(Dataset entries)

-- ==== Sys2Proof/Machine/Table.lean ====
section
/-!
DEFINITION. Machine/Table.lean: the tt operations (R355-R357): creating, freeing, setting and reporting tile-table entries, in
trigger order with the tile's accesses.
-/
namespace Sys2Proof.Machine

/-- The size a shape word gives a handle (R356). -/
def shapeSize (a : Word) : Nat := ceilDiv (fld a 0 16 * fld a 16 16 * 2 ^ fld a 32 3) 64 * 64
/-- A shape word with a reserved value (R356). -/
def shapeIllegal (a : Word) : Bool := decide (fld a 0 16 = 0 ∨ fld a 16 16 = 0 ∨ 4 < fld a 32 3)
/-- The shape word of an entry. -/
def shapeWord (e : Entry) : Nat := e.rows + e.cols * 2 ^ 16 + e.esz * 2 ^ 32 + e.declared * 2 ^ 48

/-- The largest handle of a level (R317). -/
def levelMax (level : Nat) : Nat := match level with | 0 => 2 ^ 19 | 1 => 7 * 2 ^ 20 | _ => 2 ^ 25
/-- The spacing of storage offsets at a level (R416, R357). -/
def levelUnit (level : Nat) : Nat := match level with | 0 => 512 | 1 => 1024 | _ => 64
/-- The first number of a level and the number after its last (R212). -/
def levelRange (level : Nat) : Nat × Nat := match level with | 0 => (0, 256) | 1 => (256, 768) | _ => (768, 1024)

/-- The allocations in a storage that begin before an end and reach past an offset. -/
def clash (s : State) (space off size : Nat) : Option Alloc :=
  s.dev.allocs.find? fun a => decide (a.space = space ∧ a.off < off + size ∧ off < a.off + a.size)

/-- The lowest offset from `off` at which a size fits; each allocation met is skipped. -/
def fitFrom (s : State) (space size unit limit : Nat) : Nat → Nat → Option Nat
  | 0, _ => none
  | fuel + 1, off =>
    if limit < off + size then none
    else
      match clash s space off size with
      | none => some off
      | some a => fitFrom s space size unit limit fuel (ceilDiv (a.off + a.size) unit * unit)

/-- Free storage for a size at a level (R357; which of the free places is taken is not stated). -/
def findSpace (s : State) (level size : Nat) : Option (Nat × Nat) :=
  let fit := fun space => (fitFrom s space size (levelUnit level) (levelMax level) (s.dev.allocs.length + 1) 0).map fun o => (space, o)
  match level with
  | 0 => fit (wellSpace s.cur.id)
  | 1 => fit (sliceSpace s.cur.id)
  | _ =>
    let used := fun c => ((s.dev.allocs.filter fun a => a.space == bufferSpace c).map Alloc.size).sum
    let best := (attached s s.cur.id.die).foldl (fun (b : Option Nat) c =>
      match b with
      | none => some c
      | some d => if used c < used d ∨ (used c = used d ∧ c < d) then some c else some d) none
    best.bind fun c => fit (bufferSpace c)

/-- One more entry maps a storage. -/
def addRef (e : Entry) (s : State) : State :=
  if s.dev.allocs.any fun a => a.space == e.space && a.off == e.off then
    { s with dev := { s.dev with allocs := s.dev.allocs.map fun a =>
      if a.space = e.space ∧ a.off = e.off then { a with refs := a.refs + 1, size := max a.size e.size } else a } }
  else { s with dev := { s.dev with allocs := s.dev.allocs ++ [{ space := e.space, off := e.off, size := e.size, refs := 1 }] } }

/-- One entry less maps a storage; the last one frees it (R357). -/
def dropRef (e : Entry) (s : State) : State :=
  let last := s.dev.allocs.any fun a => a.space == e.space && a.off == e.off && decide (a.refs ≤ 1)
  let as := s.dev.allocs.map fun a => if a.space = e.space ∧ a.off = e.off then { a with refs := a.refs - 1 } else a
  let s := { s with dev := { s.dev with allocs := as.filter fun a => a.refs != 0 } }
  if last then putHstate s e { st := 0, count := 0 } else s

/-- An entry put into the focused tile's table, in place of the one there. -/
def putEntry (h : Nat) (e : Option Entry) (s : State) : State :=
  let s := match tfind s.cur.table h with | some old => dropRef old s | none => s
  match e with
  | none => onCur (fun t => { t with table := tdel t.table h }) s
  | some e => addRef e (onCur (fun t => { t with table := tput t.table h e }) s)

/-- The hstate value (R357). -/
def hstateValue (s : State) (h : Nat) : Nat :=
  match tfind s.cur.table h with
  | none => 0
  | some e => if e.tracked then (hstateOf s e).st + 4 + 8 + (hstateOf s e).count * 65536 else 8

/-- The storage a storage word names (R357), where it keeps the layout of its level and a handle of that size lies within the storage
that the level has for handles (R317, R416; log 20). -/
def storageOf (s : State) (level : Nat) (c : Word) (size : Nat) : Option (Nat × Nat) :=
  let off := c.toNat
  match level with
  | 0 => if off % 512 = 0 ∧ off + size ≤ 2 ^ 19 then some (wellSpace s.cur.id, off) else none
  | 1 => if off % 1024 = 0 ∧ off + size ≤ 0x700000 then some (sliceSpace s.cur.id, off) else none
  | _ =>
    let cis := fld c 44 4
    if fld c 48 16 = 0 ∧ fld c 25 19 = 0 ∧ fld c 0 25 % 64 = 0 ∧ cis ∈ attached s s.cur.id.die ∧ fld c 0 25 + size ≤ 2 ^ 25 then
      some (bufferSpace cis, fld c 0 25)
    else none

/-- The entry that a shape word makes. -/
def mkEntry (level space off : Nat) (a : Word) (tracked : Bool) : Entry :=
  { level := level, space := space, off := off, size := shapeSize a, rows := fld a 0 16, cols := fld a 16 16, esz := fld a 32 3,
    tracked := tracked, declared := fld a 48 16 }

/-! ## Taking effect (R355) -/

/-- Whether every earlier access of the tile that names the handle has been performed (R355). -/
def ttReady (t : Tile) (o : TtOp) : Bool :=
  let h := fld o.b 0 10
  (o.code == 8 && bit o.b 15) ||
    !(t.lw.any fun e => e.2.any fun a => decide (a.serial < o.serial) && a.h == h) &&
      !(t.streams.any fun e => e.2.h == h && if e.2.write then e.2.buf != [] && !e.2.stopped else e.2.coming != [])

/-- halloc (R357): the number and the status, and with status 0 the entry. -/
def hallocPlan (s : State) (o : TtOp) : Nat × Nat × Option Entry :=
  let any := bit o.b 15
  let level := if any then fld o.b 11 2 else handleLevel (fld o.b 0 10)
  let r := levelRange level
  let number := if any then (List.range (r.2 - r.1)).find? fun i => (tfind s.cur.table (r.1 + i)).isNone else none
  match (if any then number.map (· + r.1) else some (fld o.b 0 10)) with
  | none => (0xFFFF, 3, none)
  | some h =>
    if (tfind s.cur.table h).isSome then (0xFFFF, 1, none)
    else if levelMax level < shapeSize o.a then (0xFFFF, 4, none)
    else
      match findSpace s level (shapeSize o.a) with
      | none => (0xFFFF, 2, none)
      | some q => (h, 0, some (mkEntry level q.1 q.2 o.a (bit o.b 16)))

/-- A tt operation refused (R215, R357). -/
def refuseFree (o : TtOp) (s : State) : State :=
  let h := fld o.b 0 10
  let s := logHandle s (tfind s.cur.table h) h 7 0
  onCur (fun t => addLate t { mkFault 15 17 o.code o.slot h with addr := BitVec.ofNat 64 h }) s

/-- A copy in flight names a handle (R357). -/
def copyNames (t : Tile) (h : Nat) : Bool :=
  t.copies.any fun c => (bit (copySrc c.desc) 63 && fld (copySrc c.desc) 0 10 == h) ||
    (bit (copyDst c.desc) 63 && fld (copyDst c.desc) 0 10 == h)

/-- A tt operation takes effect (R357). -/
def ttEffect (o : TtOp) (s : State) : State :=
  let h := fld o.b 0 10
  let reply := fun (v : Nat) => onCur fun t => answer t 17 o.serial 2 (toVec v)
  match o.code with
  | 8 =>
    let p := hallocPlan s o
    match p.2.2 with
    | none => reply (p.1 + p.2.1 * 65536) s
    | some e =>
      let s := putEntry p.1 (some e) s
      let s := if e.tracked then putHstate s e { st := 0, count := 0 } else s
      onCur (fun t => { t with zero := t.zero ++ [{ h := p.1, entry := e, left := List.range (e.size / 64), serial := o.serial, fresh := true }] }) s
  | 9 =>
    match tfind s.cur.table h with
    | none => refuseFree o s
    | some e =>
      let st := (hstateOf s e).st
      if (e.tracked && (st == 1 || st == 3)) || (s.cur.streams.any fun x => x.2.h == h) || copyNames s.cur h then refuseFree o s
      else putEntry h none s
  | 10 => reply (hstateValue s h) s
  | 11 =>
    if bit o.b 19 then
      match storageOf s (handleLevel h) o.c (shapeSize o.a) with
      | none => s
      | some q =>
        let e := mkEntry (handleLevel h) q.1 q.2 o.a (bit o.b 16)
        let s := putEntry h (some e) s
        if e.tracked then putHstate s e { st := fld o.b 17 2, count := 0 } else s
    else putEntry h none s
  | _ =>
    reply (match tfind s.cur.table h with
      | none => 0
      | some e => match fld o.b 20 2 with | 0 => shapeWord e | 1 => e.size | _ => hstateValue s h) s

/-- The pending tt operations of the focused tile take effect in trigger order as far as they may. -/
def serveTt : Nat → State → State
  | 0, s => s
  | n + 1, s =>
    match s.cur.tt with
    | [] => s
    | o :: os => if ttReady s.cur o then serveTt n (ttEffect o (onCur (fun t => { t with tt := os }) s)) else s

/-! ## Triggers -/

/-- The reserved values of a tt operation (R355-R357). -/
def ttIllegal (s : State) (code : Nat) (a c b : Word) : Bool :=
  match code with
  | 8 => shapeIllegal a || (bit b 15 && fld b 11 2 == 3)
  | 11 => shapeIllegal a || decide (fld c 48 16 ≠ 0) || (storageOf s (handleLevel (fld b 0 10)) c (shapeSize a)).isNone
  | 12 => fld b 20 2 == 3
  | _ => false

/-- A tt operation joins the queue and takes effect when it may (R355). -/
def fireTable (code : Nat) (ports : List Nat) (result : Bool) : Fire := fun slot held b s =>
  if code = 11 ∧ !isSystem s.cur then .fault (mkFault 2 17 code slot 0)
  else
    (takeOperands s.cur 17 code slot held ports).bind fun q =>
      let a := vecWord (opAt q.1 0)
      let c := vecWord (opAt q.1 1)
      let w := vecWord b
      if ttIllegal s code a c w then .fault (mkFault 1 17 code slot 0)
      else
        (accepts s.cur 17 code (if result then [0] else [])).bind fun _ =>
          let (k, t) := bumpSerial q.2
          let t := { t with tt := t.tt ++ [{ code := code, a := a, c := c, b := w, serial := k, slot := slot }] }
          let t := if result then awaitResult t 17 k else t
          .ok (serveTt t.tt.length { s with cur := t })

/-- halloc (R357). -/
def fireTtHalloc : Fire := fireTable 8 [0] true
/-- TT_HALLOC (R357). -/
def execTtHalloc (g : Guard) (x : Src) (s : State) : Host.Outcome State Fault Refusal :=
  runMove (.ttHalloc g x) g x fireTtHalloc s

/-- hfree (R357). -/
def fireTtHfree : Fire := fireTable 9 [] false
/-- TT_HFREE (R357). -/
def execTtHfree (g : Guard) (x : Src) (s : State) : Host.Outcome State Fault Refusal :=
  runMove (.ttHfree g x) g x fireTtHfree s

/-- hstate (R357). -/
def fireTtHstate : Fire := fireTable 10 [] true
/-- TT_HSTATE (R357). -/
def execTtHstate (g : Guard) (x : Src) (s : State) : Host.Outcome State Fault Refusal :=
  runMove (.ttHstate g x) g x fireTtHstate s

/-- hset (R357). -/
def fireTtHset : Fire := fireTable 11 [0, 1] false
/-- TT_HSET (R357). -/
def execTtHset (g : Guard) (x : Src) (s : State) : Host.Outcome State Fault Refusal :=
  runMove (.ttHset g x) g x fireTtHset s

/-- hinfo (R357). -/
def fireTtHinfo : Fire := fireTable 12 [] true
/-- TT_HINFO (R357). -/
def execTtHinfo (g : Guard) (x : Src) (s : State) : Host.Outcome State Fault Refusal :=
  runMove (.ttHinfo g x) g x fireTtHinfo s

/-! ## The end of a zeroing -/

/-- HALLOC_ZEROING_DONE (R355): the storage still to be zeroed is, and the results are due 2 cycles later. -/
def execHallocZeroingDone (t : TileId) (s : State) : Host.Outcome State Fault Refusal :=
  event (onTile t (fun s =>
    zeroDone (s.cur.zero.foldl (fun s z =>
      onCur (fun t => { t with zero := t.zero.map fun y => if y.serial = z.serial then { y with left := [] } else y }) (zeroRows z z.left s)) s)) s)

end Sys2Proof.Machine
end

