/-- The value of mpos (R348). -/
def mposValue (s : State) (c h : Nat) : Nat :=
  match byHandle s c h with
  | none => 2 ^ 64 - 1
  | some m =>
    let cur := match m.attach with
      | some (p, k) => match mainOf s p with | some a => posAt s a k | none => 0
      | none => tget 0 m.pos 0
    cur * 2 ^ 32 + m.join

/-- The positions that the focused tile asks for next, read at the home. -/
def homeReads : Nat → State → State
  | 0, s => s
  | fuel + 1, s =>
    match homeOp s.cur with
    | none => s
    | some o =>
      if o.code ≠ 11 then s
      else homeReads fuel (onCur (answerLnk 18 o (mposValue s (ctxNum s.cur) (fld o.arg 0 16))) s)

/-- The oldest bind of the focused tile, once it may take effect as a release (R342, R373). -/
def serveBind (s : State) : State :=
  match homeOp s.cur, curNode s with
  | some o, some n =>
    if o.code = 9 ∧ lsDone s o.serial 3 then
      match bindMain n s.cur.place.part o.arg none s with
      | some (v, s) => homeReads s.cur.lnk.length (onCur (answerLnk 18 o v) s)
      | none => s
    else s
  | _, _ => s

/-- The oldest detach of the focused tile (R349). -/
def serveDetach (s : State) : State :=
  match homeOp s.cur with
  | some o =>
    if o.code = 10 then
      let r := match byHandle s (ctxNum s.cur) (fld o.arg 0 16) with
        | some m => (0, detachMain m s)
        | none => (1, s)
      homeReads r.2.cur.lnk.length (onCur (answerLnk 18 o r.1) r.2)
    else s
  | none => s

/-- The function of a node. -/
def funcOf (s : State) (n : Node) : Option Func := (objectOf s n).bind fun o => o.funcs[n.decl.fn]?

/-- An image that a reader refuses (R336): a wrong magic, container version or state, a mandatory field that it does not know, or a field of a
version above its own. -/
def imageRefused (i : Image) : Bool :=
  let b := i.bytes
  let entry := fun (k : Nat) =>
    let o := leField b 40 8 + 16 * k
    let id := leField b o 2
    if 1 ≤ id ∧ id ≤ 17 then decide (1 < leField b (o + 2) 2) else decide (id < 0x8000)
  leField b 0 4 != 0x31474D49 || leField b 4 2 != 1 || leField b 8 1 != 1 || (List.range (leField b 12 4)).any entry

/-- An image resumes into code of its level (R84); a fault image only on its stepping of origin, on the dies where it was taken (R314,
R337). -/
def imageSuits (s : State) (n : Node) (level : Nat) (i : Image) : Bool :=
  i.state == 1 && i.level == level && !imageRefused i &&
    (i.kind == 0 || n.parts.all fun q => (s.dev.dies[q.1]?).map Die.stepping == some i.step && i.tiles.any fun t => t.id.die == q.1)

/-- The image that a stopped node resumes from: the last sealed one that suits (R84, R336). -/
def resumeImage (s : State) (n : Node) : Option Image :=
  match decide (n.resume = true), funcOf s n with
  | true, some f =>
    (n.images.filter (imageSuits s n f.level)).foldl (fun b i => match b with | some j => if j.seq < i.seq then some i else b | none => some i) none
  | _, _ => none

/-- The mains that a restored node has still to bind again (R353). -/
def rebinds (s : State) (n : Node) : List ImageMain :=
  match resumeImage s n with
  | some i => i.mains.filter fun q => s.dev.mains.all fun m => !(decide (m.node = n.ref) && m.handle == q.handle && m.bound)
  | none => []

/-- The mains of a restored node bound again, each with its handle, in the order of the image; one that waits holds the others. A
refusal leaves the main unbound. -/
def rebindNode (r : NodeRef) (s : State) : State :=
  match nodeOf s r with
  | none => s
  | some n =>
    if !n.resume || n.parts.isEmpty then s
    else
      ((rebinds s n).foldl (fun (x : Bool × State) q =>
        if x.1 then x
        else match bindMain n q.part q.desc (some q.handle) x.2 with
          | some (_, s) => (false, s)
          | none => (true, x.2)) (false, s)).2

/-! ## Pumps (R345, R402, R403) -/

/-- An element of a pump enters q3 or the spillway (R402): no interrupt, no message counted. -/
def pumpEnter (v : Vec) (t : Tile) : Option Tile :=
  let cur := tget [] t.net.q 3
  if spillCount t 3 = 0 ∧ cur.length < 16 then some { t with net := { t.net with q := tset [] t.net.q 3 (cur ++ [v]) } }
  else if t.net.spill.length < 512 then some (spillIn 3 v t)
  else none

/-- Elements offered to a tile in order: those that the tile takes leave. -/
def offerList : List Vec → Tile → List Vec × Tile
  | [], t => ([], t)
  | v :: vs, t => match pumpEnter v t with | some t => offerList vs t | none => (v :: vs, t)

/-- The elements of a main that wait for a destination offered; where the tile runs no node any more they are gone. -/
def offerPipe (id i : Nat) (j : TileId) (s : State) : State :=
  match mainOf s id with
  | none => s
  | some m =>
    let vs := tget [] m.pipe i
    let t := tileAt s j
    let r := if t.place.node.isNone then ([], t) else offerList vs t
    putMain { m with pipe := tset [] m.pipe i r.1 } (onTile j (fun s => { s with cur := r.2 }) s)

/-- The tile of a number. -/
def tileOfIndex (i : Nat) : TileId := { die := i / 256, row := i / 16 % 16, col := i % 16 }

/-- Every element that waits offered again (R402). -/
def offerAgain (id : Nat) (s : State) : State :=
  match mainOf s id with
  | none => s
  | some m => settleMains (m.pipe.foldl (fun s e => offerPipe id e.1 (tileOfIndex e.1) s) s)

/-- The elements of a tile of data (R402). -/
def elemsOf (bs : List Byte) : List Vec := (List.range (ceilDiv bs.length 128)).map fun i => bytesVec (slice bs (128 * i) 128)

/-- Elements sent to a stage of a main. -/
def sendTo (id : Nat) (i : TileId) (vs : List Vec) (s : State) : State :=
  match mainOf s id with
  | none => s
  | some m => offerPipe id (tileIndex i) i (putMain { m with pipe := tset [] m.pipe (tileIndex i) (tget [] m.pipe (tileIndex i) ++ vs) } s)

/-- The position after the one at a key: cyclic sources wrap, once sources stop at n (R346, R347). -/
def nextPos (m : Main) (key : Nat) : Nat := let p := tget 0 m.pos key + 1; if hasOnce m.desc then p else p % max 1 m.n
/-- A once source has no tile left (R347). -/
def spent (m : Main) (key : Nat) : Bool := hasOnce m.desc && decide (m.n ≤ tget 0 m.pos key)

/-- The cluster and port of the pump of a main's fetch role. -/
def fetchPump (s : State) (m : Main) : Nat × Nat := let k := (pumpOf s m 0).getD 0; (k / 64, k / 16 % 4)

/-- The translation of a source's page by the pump of the fetch role (R220); a context that is gone leaves the pages found at the bind. -/
def fetchTrans (s : State) (m : Main) (j va : Nat) : Trans :=
  match ctxOf s m.ctx with
  | some _ => let p := fetchPump s m; pumpTranslate s p.1 p.2 m.ctx va true false
  | none =>
    match ((m.pages[j]?).getD [])[va / 65536 - (sourceOf m.desc j).1 / 65536]? with
    | some pa => .done (pa / 65536 * 65536 + va % 65536)
    | none => .fault 20

/-- n free bytes. -/
def freeBytes (n : Nat) (s : State) : List Byte × State :=
  let r := (List.range (ceilDiv n 8)).foldl (fun (r : List Byte × State) _ =>
    let f := freshValue r.2
    (r.1 ++ leBytes 8 f.1.toNat, f.2)) ([], s)
  (r.1.take n, r.2)

/-- A piece of a source tile inside one page, with the state after. The bytes of another device's memory, and those of a poisoned word, are free
(log 16). -/
def fetchPiece (s : State) (m : Main) (j va n : Nat) : Trans × List Byte × State :=
  match fetchTrans s m j va with
  | .done pa =>
    if addrStatus s pa ≠ 0 then (.done pa, [], s)
    else
      let s := let p := fetchPump s m; if (ctxOf s m.ctx).isSome then pumpWalked p.1 p.2 m.ctx va s else s
      if ownAddr s pa && !memPoisoned s pa n then (.done pa, memRead s pa n, s)
      else
        let r := freeBytes n s
        (.done pa, if ownAddr s pa then ((memRead s pa n).zip r.1).zipIdx.map fun q => if memPoisoned s (pa + q.2) 1 then q.1.2 else q.1.1 else r.1, r.2)
  | t => (t, [], s)

/-- The pieces of a range that end at 64 KiB boundaries: address and length. -/
def pagePieces (va n : Nat) : List (Nat × Nat) :=
  (List.range ((va + n - 1) / 65536 - va / 65536 + 1)).map fun i =>
    let a := max va ((va / 65536 + i) * 65536)
    (a, min (va + n) ((a / 65536 + 1) * 65536) - a)

/-- Why a source tile is not fetched: it waits on a migrating page (R219), or a fault with the tile's first virtual address and, for a bad
address, the domain address (R418). -/
inductive FetchStop where
  | waits
  | fault (cause va pa : Nat)
  deriving DecidableEq, Repr

/-- One source's tile at the main's next position as its bytes. -/
def fetchBytes (s : State) (m : Main) (j : Nat) : Except FetchStop (List Byte × State) :=
  let (va, _, tb, _) := sourceOf m.desc j
  let base := va + tget 0 m.pos 0 * 64 * tb
  (pagePieces base (64 * tb)).foldl (fun (r : Except FetchStop (List Byte × State)) q =>
    match r with
    | .ok (bs, s) =>
      match fetchPiece s m j q.1 q.2 with
      | (.done pa, more, s) => if addrStatus s pa ≠ 0 then .error (.fault 26 base pa) else .ok (bs ++ more, s)
      | (.migrating, _) => .error .waits
      | (.fault c, _) => .error (.fault c base 0)
    | r => r) (.ok ([], s))

/-- The next source tile: the sources of a position go in ascending number (R402). -/
def fetchNext (s : State) (m : Main) : Except FetchStop (List Vec × State) :=
  match (sourcesOf m.desc)[m.source]? with
  | none => .error .waits
  | some j => match fetchBytes s m j with | .ok (bs, s) => .ok (elemsOf bs, s) | .error e => .error e

/-- A main whose fetch role has fetched one source tile: the next source, or the next position. -/
def afterSource (m : Main) : Main :=
  if m.source + 1 < (sourcesOf m.desc).length then { m with source := m.source + 1 }
  else { m with source := 0, pos := tset 0 m.pos 0 (nextPos m 0) }

/-- The fetch role of a main may act: it runs stage 0, is not parked, its sources are not spent, a permit is held, and nothing waits
for the tile (R402, R418). -/
def fetchable (s : State) (m : Main) : Bool :=
  stageRuns s m 0 && m.parked.isNone && !spent m 0 && permitted s m 0 &&
    match stageTile s m 0 with | some i => (tget [] m.pipe (tileIndex i)).isEmpty | none => false

/-- One source tile fetched on one permit and delivered to stage 0 (R303, R402). -/
def fetchTile (id : Nat) (s : State) : State :=
  match mainOf s id with
  | none => s
  | some m =>
    if !fetchable s m then s
    else
      match fetchNext s m, stageTile s m 0 with
      | .ok (vs, s), some i => sendTo id i vs (spendPermit m 0 (putMain (afterSource m) s))
      | _, _ => s

/-- A refused fetch logged where it is refused, as a pump's read (R310); at an absent cistern on the pump's die. -/
def logFetch (m : Main) (i : TileId) (pa : Nat) (s : State) : State :=
  if !ownAddr s pa then s
  else
    logRefusal s (if inWindow pa then windowPlace s else if cisField pa ∈ s.dev.cisterns then 16 + cisField pa else i.die)
      { addr := BitVec.ofNat 64 pa, ctx := m.owner, pos := 0xFFFF, kind := 8, time := (dieOf s i).tsc, st := addrStatus s pa }

/-- The fetch role parks at the source tile that meets a fault (R418). -/
def parkFetch (id : Nat) (s : State) : State :=
  match mainOf s id with
  | none => s
  | some m =>
    if !fetchable s m then s
    else
      match fetchNext s m, stageTile s m 0, nodeOf s m.node with
      | .error (.fault cause addr pa), some i, some n =>
        let s := putMain { m with parked := some (cause, BitVec.ofNat 64 addr) } s
        let s := if cause = 26 then logFetch m i pa s else s
        let t := tileAt s i
        eventRecord m.owner
          (faultRecord 2 cause 0 (entryWord n.ref) (queueByte n) m.part (relRow t % 16 * 16 + relCol t % 16) 0 0 addr
            (dieOf s i).tsc.toNat (2 ^ 17 + if m.bound then m.handle else 0)) s
      | _, _, _ => s

/-- Other mains are attached where a main's pump sends at a depth: to it, or to one that it carries there (R344). -/
def sharesAt (s : State) (m : Main) (d : Nat) (b : Main) : Bool :=
  match b.attach with
  | some (p, k) => k == d && match mainOf s p with | some a => (carrier s a d).id == m.id | none => false
  | none => false

/-- The pump of a main multicasts at a depth (R345). -/
def multicasts (s : State) (m : Main) (d : Nat) : Bool := s.dev.mains.any (sharesAt s m d)

/-- The destinations of a stage's output at a depth: the main's own next stage, and that stage of every main attached there (R344). -/
def destinations (s : State) (m : Main) (d : Nat) : List Main :=
  (if stageRuns s m d then [m] else []) ++ s.dev.mains.filter fun b => sharesAt s m d b && stageRuns s b d

/-- The stage's output waits sealed in handle 767 of its origin tile, or is being read there (R403). -/
def outputReady (s : State) (m : Main) (d : Nat) : Option (TileId × Entry) :=
  (stageTile s m (d - 1)).bind fun i =>
    match tfind (tileAt s i).table 767 with
    | some e => let st := (hstateOf s e).st; if e.tracked ∧ (st = 2 ∨ (st = 3 ∧ (tfind m.rows d).isSome)) then some (i, e) else none
    | none => none

/-- The bytes of an output tile (R338). -/
def outputSize (m : Main) (j : Nat) (e : Entry) : Nat :=
  match m.stages[j]? with
  | some g => min e.size (fld g.oshape 0 16 * fld g.oshape 16 16 * 2 ^ fld g.oshape 32 8)
  | none => e.size

/-- Every destination of a main at a depth can take a tile: its pump holds a permit, and nothing waits for it (R345). -/
def destsTake (s : State) (m : Main) (d : Nat) : Bool :=
  (destinations s m d).all fun b => permitted s b d &&
    match stageTile s b d with | some i => (tget [] b.pipe (tileIndex i)).isEmpty | none => false

/-- A handover may happen at a depth (R345, R403): the stage before it is not the last and runs, its output is sealed, and every destination
can take it; one that has begun goes on. -/
def canHandOver (s : State) (m : Main) (d : Nat) : Bool :=
  (outputReady s m d).isSome &&
    ((tfind m.rows d).isSome ||
      (decide (0 < d ∧ d < m.stages.length) && stageRuns s m (d - 1) && !spent m d && !(destinations s m d).isEmpty && destsTake s m d))

/-- The rows of an output tile that the delivering pump has still to read (R16). -/
def handRows (m : Main) (d : Nat) (e : Entry) : List Nat := (tfind m.rows d).getD (rowsOf e.off (outputSize m (d - 1) e))

/-- The port of the pump that delivers at a depth. -/
def handPort (s : State) (m : Main) (d : Nat) : Nat := (((destinations s m d).head?.bind fun b => pumpOf s b d).getD 0) / 16 % 4

/-- The row that the delivering pump reaches now, in its own slot of the wheel (R16, R19). -/
def handRow (s : State) (m : Main) (d : Nat) : Option Nat :=
  (outputReady s m d).bind fun q => (handRows m d q.2).find? fun r => pumpOpen (focus q.1 s) (handPort s m d) (bankOf 1 r)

TASK TO COMPLETE: Where in the records does the word "putEntry" appear? Copy each line that holds it.

SOLUTION FOR THIS EXERCISE:
def putEntry (h : Nat) (e : Option Entry) (s : State) : State :=
      let s := putEntry p.1 (some e) s
      else putEntry h none s
        let s := putEntry h (some e) s
    else putEntry h none s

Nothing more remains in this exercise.